> _PROMPT_
Of all the entries below, only the lines from the one with "follows them. -/" up to and including the one with "it is 1. -/" are to be duplicated exactly.

Collected data entries

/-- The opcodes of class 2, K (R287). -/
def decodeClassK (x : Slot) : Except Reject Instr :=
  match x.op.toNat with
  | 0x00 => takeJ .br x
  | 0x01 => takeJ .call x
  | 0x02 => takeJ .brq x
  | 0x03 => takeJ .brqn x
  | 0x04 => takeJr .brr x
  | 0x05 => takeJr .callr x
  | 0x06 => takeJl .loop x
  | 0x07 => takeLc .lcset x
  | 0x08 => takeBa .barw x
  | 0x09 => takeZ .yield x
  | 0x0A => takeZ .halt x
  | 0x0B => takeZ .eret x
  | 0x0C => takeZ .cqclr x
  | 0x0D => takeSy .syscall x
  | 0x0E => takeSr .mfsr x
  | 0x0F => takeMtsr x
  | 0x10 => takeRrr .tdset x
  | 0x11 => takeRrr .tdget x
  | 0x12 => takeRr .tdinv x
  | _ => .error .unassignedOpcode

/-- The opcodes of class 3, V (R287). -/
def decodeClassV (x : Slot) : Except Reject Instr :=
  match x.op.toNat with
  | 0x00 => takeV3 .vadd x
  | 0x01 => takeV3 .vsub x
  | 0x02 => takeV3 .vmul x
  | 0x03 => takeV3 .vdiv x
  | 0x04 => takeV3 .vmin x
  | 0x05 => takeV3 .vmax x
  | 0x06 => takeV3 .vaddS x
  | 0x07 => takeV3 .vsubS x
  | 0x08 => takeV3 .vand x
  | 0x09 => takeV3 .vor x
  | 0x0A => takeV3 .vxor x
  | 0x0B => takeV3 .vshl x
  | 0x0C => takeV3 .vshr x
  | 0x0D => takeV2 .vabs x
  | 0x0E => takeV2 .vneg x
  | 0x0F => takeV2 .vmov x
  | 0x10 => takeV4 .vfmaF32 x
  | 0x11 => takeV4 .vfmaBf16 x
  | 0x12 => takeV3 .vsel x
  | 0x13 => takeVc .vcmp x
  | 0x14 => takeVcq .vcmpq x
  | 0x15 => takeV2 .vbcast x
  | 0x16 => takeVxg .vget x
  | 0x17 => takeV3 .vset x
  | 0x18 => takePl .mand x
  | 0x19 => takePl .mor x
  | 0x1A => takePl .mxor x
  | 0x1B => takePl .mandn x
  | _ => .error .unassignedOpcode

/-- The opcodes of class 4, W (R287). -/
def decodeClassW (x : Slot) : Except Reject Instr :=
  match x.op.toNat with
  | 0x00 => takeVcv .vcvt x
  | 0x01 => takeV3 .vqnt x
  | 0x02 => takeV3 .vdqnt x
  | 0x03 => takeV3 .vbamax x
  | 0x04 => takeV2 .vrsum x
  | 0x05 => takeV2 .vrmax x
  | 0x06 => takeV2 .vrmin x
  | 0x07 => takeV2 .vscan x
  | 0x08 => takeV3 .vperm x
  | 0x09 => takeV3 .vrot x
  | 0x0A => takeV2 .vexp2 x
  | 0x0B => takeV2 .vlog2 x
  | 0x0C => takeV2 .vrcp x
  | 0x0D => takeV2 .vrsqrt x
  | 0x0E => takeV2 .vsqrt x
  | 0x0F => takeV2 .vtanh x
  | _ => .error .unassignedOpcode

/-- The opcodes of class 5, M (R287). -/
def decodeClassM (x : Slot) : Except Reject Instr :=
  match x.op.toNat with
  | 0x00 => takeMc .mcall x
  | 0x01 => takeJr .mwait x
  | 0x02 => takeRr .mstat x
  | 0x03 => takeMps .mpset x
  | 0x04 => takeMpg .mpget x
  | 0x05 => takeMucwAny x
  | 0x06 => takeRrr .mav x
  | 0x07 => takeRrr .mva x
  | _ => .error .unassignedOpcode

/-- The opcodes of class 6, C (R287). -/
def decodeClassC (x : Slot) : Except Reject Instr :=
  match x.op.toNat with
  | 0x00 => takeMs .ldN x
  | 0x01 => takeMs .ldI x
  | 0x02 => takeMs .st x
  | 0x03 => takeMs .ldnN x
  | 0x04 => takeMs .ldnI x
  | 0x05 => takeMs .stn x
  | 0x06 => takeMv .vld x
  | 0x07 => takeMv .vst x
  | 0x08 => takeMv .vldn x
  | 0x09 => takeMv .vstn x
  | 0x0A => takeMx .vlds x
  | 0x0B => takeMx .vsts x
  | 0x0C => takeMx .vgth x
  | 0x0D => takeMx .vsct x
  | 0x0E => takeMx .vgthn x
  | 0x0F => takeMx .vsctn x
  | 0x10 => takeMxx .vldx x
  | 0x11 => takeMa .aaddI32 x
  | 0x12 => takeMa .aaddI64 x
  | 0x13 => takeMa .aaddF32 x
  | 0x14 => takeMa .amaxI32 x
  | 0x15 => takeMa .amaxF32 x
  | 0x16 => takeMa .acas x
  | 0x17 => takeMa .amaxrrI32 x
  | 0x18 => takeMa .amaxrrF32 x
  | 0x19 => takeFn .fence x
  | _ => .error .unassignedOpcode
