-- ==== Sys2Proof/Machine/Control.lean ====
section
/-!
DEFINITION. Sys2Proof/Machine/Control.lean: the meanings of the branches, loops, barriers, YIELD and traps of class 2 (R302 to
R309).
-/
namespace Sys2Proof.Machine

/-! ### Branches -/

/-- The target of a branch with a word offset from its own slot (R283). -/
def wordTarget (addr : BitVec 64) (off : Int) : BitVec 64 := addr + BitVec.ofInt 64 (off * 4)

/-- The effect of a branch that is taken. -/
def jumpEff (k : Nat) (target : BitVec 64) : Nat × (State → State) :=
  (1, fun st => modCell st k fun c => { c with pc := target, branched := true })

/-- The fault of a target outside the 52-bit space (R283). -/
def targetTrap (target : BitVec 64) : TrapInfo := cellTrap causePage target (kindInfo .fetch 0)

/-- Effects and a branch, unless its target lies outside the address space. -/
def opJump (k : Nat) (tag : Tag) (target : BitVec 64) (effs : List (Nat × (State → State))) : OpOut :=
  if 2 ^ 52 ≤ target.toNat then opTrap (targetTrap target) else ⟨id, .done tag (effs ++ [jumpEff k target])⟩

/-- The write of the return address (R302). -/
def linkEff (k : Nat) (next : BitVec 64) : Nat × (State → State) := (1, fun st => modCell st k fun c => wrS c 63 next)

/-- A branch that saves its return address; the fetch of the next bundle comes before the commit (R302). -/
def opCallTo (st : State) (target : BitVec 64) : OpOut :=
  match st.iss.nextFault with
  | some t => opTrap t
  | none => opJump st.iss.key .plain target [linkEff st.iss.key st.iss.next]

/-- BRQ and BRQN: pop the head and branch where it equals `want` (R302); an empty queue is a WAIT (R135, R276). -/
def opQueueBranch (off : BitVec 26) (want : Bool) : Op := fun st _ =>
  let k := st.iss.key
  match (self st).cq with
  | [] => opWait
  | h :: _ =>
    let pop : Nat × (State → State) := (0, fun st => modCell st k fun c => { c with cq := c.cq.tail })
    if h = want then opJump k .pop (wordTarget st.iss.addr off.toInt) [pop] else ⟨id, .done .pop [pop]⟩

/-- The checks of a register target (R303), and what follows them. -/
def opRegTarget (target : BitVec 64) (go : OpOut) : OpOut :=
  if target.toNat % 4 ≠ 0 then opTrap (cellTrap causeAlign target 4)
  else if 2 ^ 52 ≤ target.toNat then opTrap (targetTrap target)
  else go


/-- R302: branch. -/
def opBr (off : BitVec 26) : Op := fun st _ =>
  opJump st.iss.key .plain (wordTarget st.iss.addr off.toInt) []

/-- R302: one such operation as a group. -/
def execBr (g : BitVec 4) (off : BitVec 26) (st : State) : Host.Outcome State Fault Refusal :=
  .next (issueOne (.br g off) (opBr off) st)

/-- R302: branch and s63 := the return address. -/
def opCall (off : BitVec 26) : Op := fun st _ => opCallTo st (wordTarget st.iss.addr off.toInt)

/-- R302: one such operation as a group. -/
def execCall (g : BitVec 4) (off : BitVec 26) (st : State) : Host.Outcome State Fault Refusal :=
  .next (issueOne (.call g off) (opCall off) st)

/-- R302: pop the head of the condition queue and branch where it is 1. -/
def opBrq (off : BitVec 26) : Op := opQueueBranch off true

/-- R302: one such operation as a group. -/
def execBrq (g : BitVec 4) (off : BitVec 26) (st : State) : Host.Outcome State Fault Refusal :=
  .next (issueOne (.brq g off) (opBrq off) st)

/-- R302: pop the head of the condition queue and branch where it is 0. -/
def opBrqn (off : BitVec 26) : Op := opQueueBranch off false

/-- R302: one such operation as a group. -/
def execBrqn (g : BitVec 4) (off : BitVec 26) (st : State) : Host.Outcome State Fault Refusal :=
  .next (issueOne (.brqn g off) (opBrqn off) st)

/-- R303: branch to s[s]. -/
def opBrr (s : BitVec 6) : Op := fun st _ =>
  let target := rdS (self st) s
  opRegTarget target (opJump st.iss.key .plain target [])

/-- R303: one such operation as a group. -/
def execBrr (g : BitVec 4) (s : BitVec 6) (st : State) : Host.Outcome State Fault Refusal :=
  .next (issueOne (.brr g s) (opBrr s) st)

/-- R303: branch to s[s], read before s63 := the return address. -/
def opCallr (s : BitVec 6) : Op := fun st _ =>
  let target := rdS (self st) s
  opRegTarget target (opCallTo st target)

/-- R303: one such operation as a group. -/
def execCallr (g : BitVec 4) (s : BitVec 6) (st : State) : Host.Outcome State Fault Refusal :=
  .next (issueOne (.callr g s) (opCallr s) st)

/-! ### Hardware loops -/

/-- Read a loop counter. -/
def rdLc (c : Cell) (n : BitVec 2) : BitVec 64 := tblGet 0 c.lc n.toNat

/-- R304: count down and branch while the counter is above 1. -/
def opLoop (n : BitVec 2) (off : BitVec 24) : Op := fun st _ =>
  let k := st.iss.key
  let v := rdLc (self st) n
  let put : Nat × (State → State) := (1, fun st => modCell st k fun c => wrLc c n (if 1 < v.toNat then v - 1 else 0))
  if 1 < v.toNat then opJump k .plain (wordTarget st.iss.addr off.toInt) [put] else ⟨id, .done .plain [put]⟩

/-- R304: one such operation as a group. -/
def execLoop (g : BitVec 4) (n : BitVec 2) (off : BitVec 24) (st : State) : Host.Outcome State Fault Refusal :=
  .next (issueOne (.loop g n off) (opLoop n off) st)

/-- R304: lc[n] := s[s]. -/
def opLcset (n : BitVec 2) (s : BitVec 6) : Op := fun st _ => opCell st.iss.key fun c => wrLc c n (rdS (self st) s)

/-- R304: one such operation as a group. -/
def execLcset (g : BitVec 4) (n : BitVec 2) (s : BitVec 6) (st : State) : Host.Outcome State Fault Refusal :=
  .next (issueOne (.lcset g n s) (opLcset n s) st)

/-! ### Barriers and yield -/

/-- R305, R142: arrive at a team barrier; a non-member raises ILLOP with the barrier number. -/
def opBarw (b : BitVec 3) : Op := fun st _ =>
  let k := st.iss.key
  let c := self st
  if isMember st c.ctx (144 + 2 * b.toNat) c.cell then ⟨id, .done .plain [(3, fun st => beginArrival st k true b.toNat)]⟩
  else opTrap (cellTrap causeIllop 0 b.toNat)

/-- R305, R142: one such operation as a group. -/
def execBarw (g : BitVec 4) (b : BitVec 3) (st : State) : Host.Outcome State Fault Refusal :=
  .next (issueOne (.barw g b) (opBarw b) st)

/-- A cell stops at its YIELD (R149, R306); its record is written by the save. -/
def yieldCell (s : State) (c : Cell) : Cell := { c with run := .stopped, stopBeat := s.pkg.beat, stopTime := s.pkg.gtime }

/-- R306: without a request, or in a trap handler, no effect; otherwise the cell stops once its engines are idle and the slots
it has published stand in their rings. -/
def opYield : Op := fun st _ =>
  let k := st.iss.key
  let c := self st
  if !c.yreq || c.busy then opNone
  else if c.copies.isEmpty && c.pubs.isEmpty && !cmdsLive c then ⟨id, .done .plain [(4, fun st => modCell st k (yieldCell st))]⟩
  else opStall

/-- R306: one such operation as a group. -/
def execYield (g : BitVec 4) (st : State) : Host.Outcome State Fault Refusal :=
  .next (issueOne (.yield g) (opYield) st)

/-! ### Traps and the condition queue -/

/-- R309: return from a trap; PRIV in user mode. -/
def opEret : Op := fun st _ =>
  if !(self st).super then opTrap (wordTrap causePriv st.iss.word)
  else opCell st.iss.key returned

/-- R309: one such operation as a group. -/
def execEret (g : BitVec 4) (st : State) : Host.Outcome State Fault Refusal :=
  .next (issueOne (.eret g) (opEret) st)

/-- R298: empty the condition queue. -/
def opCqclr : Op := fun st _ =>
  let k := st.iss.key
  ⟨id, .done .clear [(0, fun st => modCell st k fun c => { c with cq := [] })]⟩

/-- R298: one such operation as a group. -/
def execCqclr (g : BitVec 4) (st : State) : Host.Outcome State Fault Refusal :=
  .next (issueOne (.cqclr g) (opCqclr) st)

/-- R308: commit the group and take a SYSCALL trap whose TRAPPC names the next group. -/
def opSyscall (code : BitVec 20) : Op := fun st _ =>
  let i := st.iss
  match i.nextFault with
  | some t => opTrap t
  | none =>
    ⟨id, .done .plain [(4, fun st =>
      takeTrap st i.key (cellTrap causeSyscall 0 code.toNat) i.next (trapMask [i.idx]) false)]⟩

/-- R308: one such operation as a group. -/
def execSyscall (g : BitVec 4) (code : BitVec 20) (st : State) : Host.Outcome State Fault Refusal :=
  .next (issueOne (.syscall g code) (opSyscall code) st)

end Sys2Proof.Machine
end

> _RESULT OF THIS EXERCISE_
/-- The checks of a register target (R303), and what follows them. -/
def opRegTarget (target : BitVec 64) (go : OpOut) : OpOut :=
  if target.toNat % 4 ≠ 0 then opTrap (cellTrap causeAlign target 4)
  else if 2 ^ 52 ≤ target.toNat then opTrap (targetTrap target)
  else go


/-- R302: branch. -/
def opBr (off : BitVec 26) : Op := fun st _ =>
  opJump st.iss.key .plain (wordTarget st.iss.addr off.toInt) []

/-- R302: one such operation as a group. -/
def execBr (g : BitVec 4) (off : BitVec 26) (st : State) : Host.Outcome State Fault Refusal :=
  .next (issueOne (.br g off) (opBr off) st)

/-- R302: branch and s63 := the return address. -/
def opCall (off : BitVec 26) : Op := fun st _ => opCallTo st (wordTarget st.iss.addr off.toInt)

/-- R302: one such operation as a group. -/
def execCall (g : BitVec 4) (off : BitVec 26) (st : State) : Host.Outcome State Fault Refusal :=
  .next (issueOne (.call g off) (opCall off) st)

/-- R302: pop the head of the condition queue and branch where it is 1. -/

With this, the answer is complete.